Светлый фон

Только что был отпечатан и шестой. Самый забористый, самый опасный. В начало для отвода глаз поместили «Захудалый род». А вот дальше следовали «Мелочи архиерейской жизни», потом «Архиерейские объезды», «Епархиальный суд», «Русское тайнобрачие» – бомба за бомбой; наконец, сокрушительный очерк «Приключение у Спаса на Наливках» (первоначально «Поповская чехарда и приходская прихоть»), в котором священник Кирилл, напившись пьян, ездит верхом на дьяконе в храме вокруг престола; предание огласке именно этой давней истории привело к увольнению Лескова из Ученого комитета.
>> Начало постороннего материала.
-- ==== Sys2Proof/Word.lean ====
section
/-! DEFINITION. Words and the plain values that pass through the unit: bytes, status values, field values, the
payload and the ten-byte frame, and the names of the wire layouts. Types only: every operation on them stands in
Machine/Operands.lean. -/

namespace Sys2Proof

/-- `uint8` (R10). -/
abbrev Byte := BitVec 8

/-- `uint16` (R10). -/
abbrev Half := BitVec 16

/-- The two field tables: `first` is table 1 (`T1`, configuration), `second` is table 2 (`T2`, status). R24. -/
inductive Tab where
  | first
  | second
deriving DecidableEq, Repr, Inhabited

/-- A raw status value as the host presents it: one byte in variant a, one 16-bit register in variant b. R32, R36. -/
inductive StatusValue where
  | byte (v : Byte)
  | reg (v : Half)
deriving DecidableEq, Repr

/-- A FieldValue `(tab, idx, val)`. One the host presents may break the domain invariant; the unit checks it. R33. -/
structure FieldValue where
  tab : Tab
  idx : Nat
  val : Byte
deriving DecidableEq, Repr, Inhabited

/-- The six argument bytes of a frame, numbered by the frame position they take. R73, R132. -/
structure Args where
  a1 : Byte := 0
  a2 : Byte := 0
  a3 : Byte := 0
  a4 : Byte := 0
  a5 : Byte := 0
  a6 : Byte := 0
deriving DecidableEq, Repr, Inhabited

/-- The eight payload bytes, frame positions 0 to 7: command, arguments, device address. R35, R73. -/
structure Payload where
  cmd : Byte := 0
  args : Args := {}
  addr : Byte := 0
deriving DecidableEq, Repr, Inhabited

/-- A frame: payload and two trailer bytes, positions 8 and 9. Its length is part of the type (R134). R35, R73. -/
structure Frame where
  payload : Payload := {}
  ckHi : Byte := 0
  ckLo : Byte := 0
deriving DecidableEq, Repr, Inhabited

/-- The eleven request layouts of the command code map. R75. -/
inductive ReqLayout where
  | getstate | addrdef | rdflow | baud | regime | readdr | recov | plug | zeroset | zeroget | setflow
deriving DecidableEq, Repr, Inhabited

/-- The five response layouts. R153, R155, R158, R167, R168. -/
inductive RspLayout where
  | getstateR | addrdefR | rdflowR | zerogetR | ackR
deriving DecidableEq, Repr, Inhabited

/-- The arguments of a request layout by name; a layout ignores those it does not use. R150, R152 to R166. For
address define `addr` is `ADDRDEF_REQ_ADDR`, not a device address (R154). -/
structure ReqArgs where
  addr : Byte := 0
  typemode : Byte := 0
  measuringmode : Byte := 0
  mode : Byte := 0
  newAddress : Byte := 0
  flowRaw : Half := 0
  shift : Half := 0
  rate : Int := 0
deriving DecidableEq, Repr, Inhabited

end Sys2Proof
end

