-- ==== Sys2Proof/Machine/Ops.lean ====
section
/-! DEFINITION. The named operations over the state: answering a request, raising an error (the unit's whole 'exception
entry', R240), and what an operation's result puts into the response record. -/

namespace Sys2Proof.Machine

/-- What one operation of the unit ends in: its results, or one error (R15, R239). -/
abbrev Result (α : Type) := Except UnitError α

/-- The response to an operation that raised: `status` and `info`, every other slot absent (R240). -/
def Response.raised (e : UnitError) : Response := { status := e.status, info := some e }

/-- The response to an operation whose results `fill` places in their slots. All or nothing (R111). -/
def Response.ofResult {α : Type} (r : Result α) (fill : α → Response) : Response :=
  match r with
  | .ok v => fill v
  | .error e => .raised e

/-- The operation ends: the response is there, the request is gone, the unit is idle again; nothing else changes (R7,
R20, R240). -/
def State.answer (s : State) (r : Response) : State := { s with request := none, response := some r }

/-- Raising an error. There is no handler, nothing is saved and control goes nowhere (R240, R242), so returning from an
error is only that the next request is taken. -/
def State.raise (s : State) (e : UnitError) : State := s.answer (.raised e)

/-- The outcome of an operation of the unit: always a next state (R15). -/
def State.respond {α : Type} (s : State) (r : Result α) (fill : α → Response) : Host.Outcome State Fault Refusal :=
  .next (s.answer (.ofResult r fill))

/-- The session's state: `Identified` exactly when the address is set (R39, R201; log entry 10). -/
def HostState.sessionState (h : HostState) : SessionState :=
  match h.address with
  | some _ => .identified
  | none => .unidentified

end Sys2Proof.Machine
end

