theorem extractField_packedByte {t : Table} {vals : List Byte} {k : Nat} {fs : FieldSpec} {v : Byte} (hw : Table.WF t)
    (hf : Fit t vals) (ht : t[k]? = some fs) (hv : vals[k]? = some v) :
    extractField (packedByte t vals) fs = v := by
  have h := insertField_inside (hw.2 fs (List.mem_of_getElem? ht)) (hf k fs v ht hv)
  rw [extractField, packedByte_and_mask hw hf ht hv, h.2]

theorem covered_cons (fs : FieldSpec) (t : Table) : covered (fs :: t) = fs.mask ||| covered t := rfl

/-- A packed byte has every reserved bit 0. -/
theorem packedByte_and_covered {t : Table} {vals : List Byte} (hw : Table.WF t) (hf : Fit t vals) :
    packedByte t vals &&& covered t = packedByte t vals := by
  induction t generalizing vals with
  | nil => simp
  | cons fs t ih =>
    cases vals with
    | nil => simp [packedByte]
    | cons v vals =>
      have h1 := (insertField_inside (hw.2 fs (by simp)) hf.head).1
      have h2 := ih (Table.WF.tail hw) hf.tail
      rw [packedByte_cons, covered_cons]
      apply BitVec.eq_of_getLsbD_eq
      intro i _
      have e1 := congrArg (fun b : Byte => b.getLsbD i) h1
      have e2 := congrArg (fun b : Byte => b.getLsbD i) h2
      simp only [BitVec.getLsbD_and, BitVec.getLsbD_or] at e1 e2 ⊢
      revert e1 e2
      generalize (insertField fs v).getLsbD i = x, fs.mask.getLsbD i = y, (packedByte t vals).getLsbD i = z,
        (covered t).getLsbD i = w
      revert x y z w
      decide

theorem packedByte_and_gap {t : Table} {vals : List Byte} (hw : Table.WF t) (hf : Fit t vals) :
    packedByte t vals &&& gap t = 0 := by
  rw [← packedByte_and_covered hw hf, gap, BitVec.and_assoc, BitVec.and_not_self]
  simp

/-- The mask of a field is covered. -/
theorem covered_and_mask {t : Table} {fs : FieldSpec} (h : fs ∈ t) : covered t &&& fs.mask = fs.mask := by
  induction t with
  | nil => simp at h
  | cons g t ih =>
    rw [covered_cons]
    apply BitVec.eq_of_getLsbD_eq
    intro i _
    simp only [BitVec.getLsbD_and, BitVec.getLsbD_or]
    rcases List.mem_cons.1 h with rfl | h
    · cases fs.mask.getLsbD i <;> simp
    · have e := congrArg (fun b : Byte => b.getLsbD i) (ih h)
      simp only [BitVec.getLsbD_and] at e
      revert e
      generalize (covered t).getLsbD i = x, fs.mask.getLsbD i = y, g.mask.getLsbD i = z
      revert x y z
      decide

/-- Extraction sees covered bits only. -/
theorem extractField_covered {t : Table} {fs : FieldSpec} (h : fs ∈ t) (raw : Byte) :
    extractField (raw &&& covered t) fs = extractField raw fs := by
  rw [extractField, BitVec.and_assoc, covered_and_mask h, extractField]

end Sys2Proof.Machine
end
И всё же эти тексты уже публиковались – и в журналах, и отдельным изданием «Мелочи архиерейской жизни» (1880). На это и был расчет: не запретили тогда, пропустят и нынче. Тираж шестого тома Суворин отпечатал без предварительной цензуры и лишь после этого подал восемь экземпляров в Санкт-Петербургский цензурный комитет. В комитете предсказуемо поморщились: «Вся шестая книга сочинений Лескова, несмотря на неоспоримую общую благонамеренность автора, оказывается, к сожалению, дерзким памфлетом и на церковное управление в России, и на растление нравов нашего духовенства» – и словно в растерянности заключили, что том представил «дело православия как бы погибающим», а значит, «для колеблющихся в делах веры его книга может оказаться крайне вредною, хотя бы и мимо воли самого писателя»962. Подключилась и духовная цензура.

И всё-таки, пока Главное управление по делам печати не вынесло вердикт, оставалась надежда. Правда, возглавлял Главное управление Феоктистов, давний знакомец по салону графини Салиас и почти с тех же пор лесковский недруг. Не раз Лесков отзывался о нем презрительно в заметках, но особенно безжалостно в «Некуда»: Феоктистов послужил прототипом для Сахарова, о котором сообщалось, что тот смахивал на откормленного кантониста, а его «солдатское лицо хранило выражение завистливое, искательное, злое и, так сказать, человеконенавистное»963. Но с тех пор прошло четверть века, Феоктистов уже неоднократно приносил в жертву богу мести тексты бывшего приятеля. Не решит ли он наконец остановиться?..

 

Лесков был уже у нужной двери. Внезапно она растворилась. На пороге стоял франтоватый молодой человек в котелке, с усиками, с щегольской тросточкой. Он явно собрался выходить, но, заметив посетителя, остановился. Кажется, их знакомили. Газетчик, из суворинских приближенных, но имя? Он Лескова, конечно, знал.

– Николай Семенович, добрый день. Николай Семенович, – франтик замялся, словно сомневаясь, продолжать ли, самому ли стать вестником или предоставить это другим.